William was visiting his building on what he judged to be unpleasant business, so he was surprised when his tenant, Percy Fearn, a homunculus of a man with the severest overbite in his lower jaw that William had ever seen, strode cheerfully into the office and sat across from him. Fearn's grey hair was swept forcibly back in long thin strands; the lower jaw, as always, stuck out a mile. He sat there bright and alert like a bull terrier expecting a bone.
William sighed. Percy was not going to make this easy for him.
William had bought the Vail Building back in 1928 just before he lost the first election of his career. He'd leased to Fearn, who'd turned it into a retail outlet for office furniture and radios. Business had been slow since then and during the last year Fearn had finally fallen behind in the rent.
William got straight to the point.
“I hope you're in a position to do something about these arrears today, Percy, and no offence, but another promissory note is out of the question.”
He managed a nervous smile. Fearn responded with a smile of his own, as pleasant a one as a face with that severe an overbite could provide. The restraint that pulled at his chin lent an odd involuntary British accent to his speech.
“I understand your concern, William,” he said. “Fifty-two hundred dollars is a lot of money and you've been very patient. So, if I may ask, what is your final position today?”
William took a slow deliberate breath before he issued his ultimatum. For all his combative experience in the House of Assembly, he found it difficult to be aggressive in the confines of an office. He simply wasn't cut out to be a businessman.
“Unless I walk out of here with something, I'll be forced to evict you and sue for the arrears. I'm sure neither of us wants it to come to that.”
Fearn didn't even blink before he replied, “I'm asking you to give me another year to turn things around.”
“You know I can't do that, Percy.”
Fearn leaned ahead in his seat. “I think you will once you hear the proposal I'm about to make.”
William let that statement hang, awkwardly, for a long time.
“Go ahead,” he said at last, throwing up his hands, “do your worst.”
“I would have broached this subject with you weeks ago, William, but I've been waiting on some important correspondence which finally arrived yesterday morning.
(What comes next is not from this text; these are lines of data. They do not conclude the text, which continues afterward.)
-- ==== Sys2Proof/Laws/PerInstr.lean ====
section
/-! SUPPORT. One law for each instruction about its words (02_encoding.md R38, R59): the first bit of a well-formed
instruction's code tells a compact parcel from a word, a word is followed by as many words as the reader takes, and every word
fits 32 bits. -/

namespace Sys2Proof.Laws.Coded

open Sys2Proof

/-- Code that is read back as it stands. -/
def Shape : Code → Prop
  | .parcel p => p % 2 = 0 ∧ p < 2 ^ 16
  | .word w lits => w % 2 = 1 ∧ w < 2 ^ 32 ∧ lits.length = followWords w ∧ ∀ x, x ∈ lits → x < 2 ^ 32

/-- The words of a well-formed instruction have the shape that the reader expects. -/
def Statement (i : Instr) : Prop := ∀ c, wfError i = none → encode i = some c → Shape c

theorem of_parcel {i : Instr} {p : Nat} (he : encode i = some (.parcel p)) (hp : i.fits = true → p % 2 = 0 ∧ p < 2 ^ 16) :
    Statement i := by
  intro c hw hc
  rw [he] at hc
  obtain rfl := Option.some.inj hc
  unfold wfError at hw
  split at hw
  · exact hp ‹_›
  · cases hw

theorem of_none {i : Instr} (he : encode i = none) : Statement i := by
  intro c _ hc
  rw [he] at hc
  cases hc

theorem mkWord_major {maj : Nat} {h : Hdr} {p : Nat} (hm : maj < 32) (hs : h.stl < 4) (hg : h.gp < 16) :
    mkWord maj h p % 2 = 1 ∧ mkWord maj h p / 2 % 32 = maj ∧ mkWord maj h p / 16384 = p := by
  have ha : h.ge.toNat ≤ 1 := Bool.toNat_le _
  have hb : h.gs.toNat ≤ 1 := Bool.toNat_le _
  unfold mkWord
  omega

theorem mkWord_lt {maj : Nat} {h : Hdr} {p : Nat} (hm : maj < 32) (hs : h.stl < 4) (hg : h.gp < 16) (hp : p < 2 ^ 18) :
    mkWord maj h p < 2 ^ 32 := by
  have ha : h.ge.toNat ≤ 1 := Bool.toNat_le _
  have hb : h.gs.toNat ≤ 1 := Bool.toNat_le _
  unfold mkWord
  omega

/-- How many words follow, from the major and the payload. -/
def follow (maj p : Nat) : Nat :=
  match maj, p with
  | 21, p => if fScFn p = 8 then 1 else if fScFn p = 9 then 2 else 0
  | 30, p => if fA p = 25 then 1 else if fA p = 3 ∧ fB p ≤ 4 then fB p else 0
  | _, _ => 0

theorem followWords_mkWord {maj : Nat} {h : Hdr} {p : Nat} (hm : maj < 32) (hs : h.stl < 4) (hg : h.gp < 16) :
    followWords (mkWord maj h p) = follow maj p := by
  obtain ⟨-, h1, h2⟩ := mkWord_major (p := p) hm hs hg
  unfold followWords
  rw [h1, h2]
  rfl

theorem Hdr.ok_bounds {h : Hdr} (ho : h.ok = true) : h.stl < 4 ∧ h.gp < 16 := by
  simp only [Hdr.ok, Bool.and_eq_true, decide_eq_true_eq] at ho
  exact ⟨ho.1.2, ho.1.1⟩

/-- A word whose payload and following words fit has the shape. -/
theorem of_word {i : Instr} {maj : Nat} {h : Hdr} {p : Nat} {lits : List Nat}
    (he : encode i = some (.word (mkWord maj h p) lits)) (hm : maj < 32)
    (hp : wfError i = none → i.fits = true →
      h.stl < 4 ∧ h.gp < 16 ∧ p < 2 ^ 18 ∧ lits.length = follow maj p ∧ ∀ x, x ∈ lits → x < 2 ^ 32) : Statement i := by
  intro c hw hc
  rw [he] at hc
  obtain rfl := Option.some.inj hc
  have hf : i.fits = true := by
    unfold wfError at hw
    split at hw
    · assumption
    · cases hw
  obtain ⟨hs, hg, hb, hl, hx⟩ := hp hw hf
  exact ⟨(mkWord_major hm hs hg).1, mkWord_lt hm hs hg hb, by rw [hl, followWords_mkWord hm hs hg], hx⟩

/-- A word that no word follows. -/
theorem of_plain {i : Instr} {maj : Nat} {h : Hdr} {p : Nat} (he : encode i = some (.word (mkWord maj h p) [])) (hm : maj < 32)
    (hz : follow maj p = 0) (hp : i.fits = true → h.stl < 4 ∧ h.gp < 16 ∧ p < 2 ^ 18) : Statement i :=
  of_word he hm fun _ hf => ⟨(hp hf).1, (hp hf).2.1, (hp hf).2.2, by rw [hz]; rfl, fun x hx => by cases hx⟩

/-! The bounds of the formats' payloads. -/

theorem v3_lt {a b c : Nat} (ha : a < 64) (hb : b < 64) (hc : c < 64) : pV3 a b c < 2 ^ 18 := by unfold pV3; omega
theorem cmp_lt {a b r q : Nat} (ha : a < 64) (hb : b < 64) (hr : r < 4) (hq : q < 16) : pCmp a b r q < 2 ^ 18 := by unfold pCmp; omega
theorem tile_lt {a b t s m : Nat} (ha : a < 64) (hb : b < 64) (ht : t < 8) (hs : s < 2) (hm : m < 4) : pTile a b t s m < 2 ^ 18 := by
  unfold pTile; omega
theorem vi_lt {m f c : Nat} (hm : m < 256) (hf : f < 16) (hc : c < 64) : pVi m f c < 2 ^ 18 := by unfold pVi; omega
theorem sc_lt {f a d : Nat} (hf : f < 16) (ha : a < 128) (hd : d < 128) : pSc f a d < 2 ^ 18 := by unfold pSc; omega
theorem ld_lt {a p z c : Nat} (ha : a < 64) (hp : p < 32) (hz : z < 8) (hc : c < 16) : pLd a p z c < 2 ^ 18 := by unfold pLd; omega
theorem spad_lt {a b z d m : Nat} (ha : a < 64) (hb : b < 64) (hz : z < 8) (hd : d < 2) (hm : m < 4) : pSpad a b z d m < 2 ^ 18 := by
  unfold pSpad; omega
theorem v3_fA {a b c : Nat} (ha : a < 64) (hb : b < 64) (hc : c < 64) : fA (pV3 a b c) = a := by unfold fA pV3; omega
theorem v3_fB {a b c : Nat} (hb : b < 64) (hc : c < 64) : fB (pV3 a b c) = b := by unfold fB pV3; omega
theorem sc_fn {f a d : Nat} (hf : f < 16) (ha : a < 128) (hd : d < 128) : fScFn (pSc f a d) = f := by unfold fScFn pSc; omega

/-- A word of major 30 whose function takes no words. -/
theorem follow_ctl {a b c : Nat} (ha : a < 64) (hb : b < 64) (hc : c < 64) (hn : a ≠ 25 ∧ a ≠ 3) : follow 30 (pV3 a b c) = 0 := by
  unfold follow
  simp [v3_fA ha hb hc, hn.1, hn.2]
/-- A word of major 21 whose function takes no words. -/
theorem follow_si {f a d : Nat} (hf : f < 16) (ha : a < 128) (hd : d < 128) (hn : f ≠ 8 ∧ f ≠ 9) : follow 21 (pSc f a d) = 0 := by
  unfold follow
  simp [sc_fn hf ha hd, hn.1, hn.2]

theorem Hdr.okMem_bounds {h : Hdr} {n : Nat} (ho : h.okMem = true) (hn : n < 4) : (h.withStl n).stl < 4 ∧ (h.withStl n).gp < 16 := by
  simp only [Hdr.okMem, Bool.and_eq_true] at ho
  exact ⟨hn, (Hdr.ok_bounds ho.1).2⟩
You've heard of Harmers of London, haven't you?”
William coughed and crossed his legs. “Cyril Harmer? The stamp dealer?”
“Correct. They are the pre-eminent stamp house in this part of the world.” Fearn held up a sheet of paper. “This is a valuation from them on some items in my collection.”
“I see. I didn't know you collected.”
“I have one of the finest stamp collections in the city. I know it seems rather calculated to say it right now, but when I first met you I thought I detected a collector's instinct,” Percy said, and added with great assurance, “I know you'll be intrigued by what I am about to propose.”
“Surely you're not excepting me to accept stamps as payment?”
“No. No, indeed. Although it would be very much in your favour if you did. No, I'm about to propose something much more interesting than that. Shall I go on?”
“Go on.”
A small blue tin, the sort in which women keep their sewing supplies, had been sitting on Fearn's desk the whole time alongside a small photo album. He flipped open the album to reveal an array of postage stamps.
“Remember these, William?”
William's eyes widened involuntarily. He was looking at De Pinedoes. A lot of them. He'd been in the delegation that saw the eccentric Italian aviator off at Trepassey back in 1927, and was well aware of their extraordinary value now. William smiled ruefully at the sight. “I practically gave away the four I got as minister. I'd no idea back then that the stamp game could be so lucrative.” Fearn seemed pleased that he'd touched a nerve. He flipped a plate in the album. “I have seven pairs and four singles. All unused, which is the most desirable for collectors,” he added, playing the savant.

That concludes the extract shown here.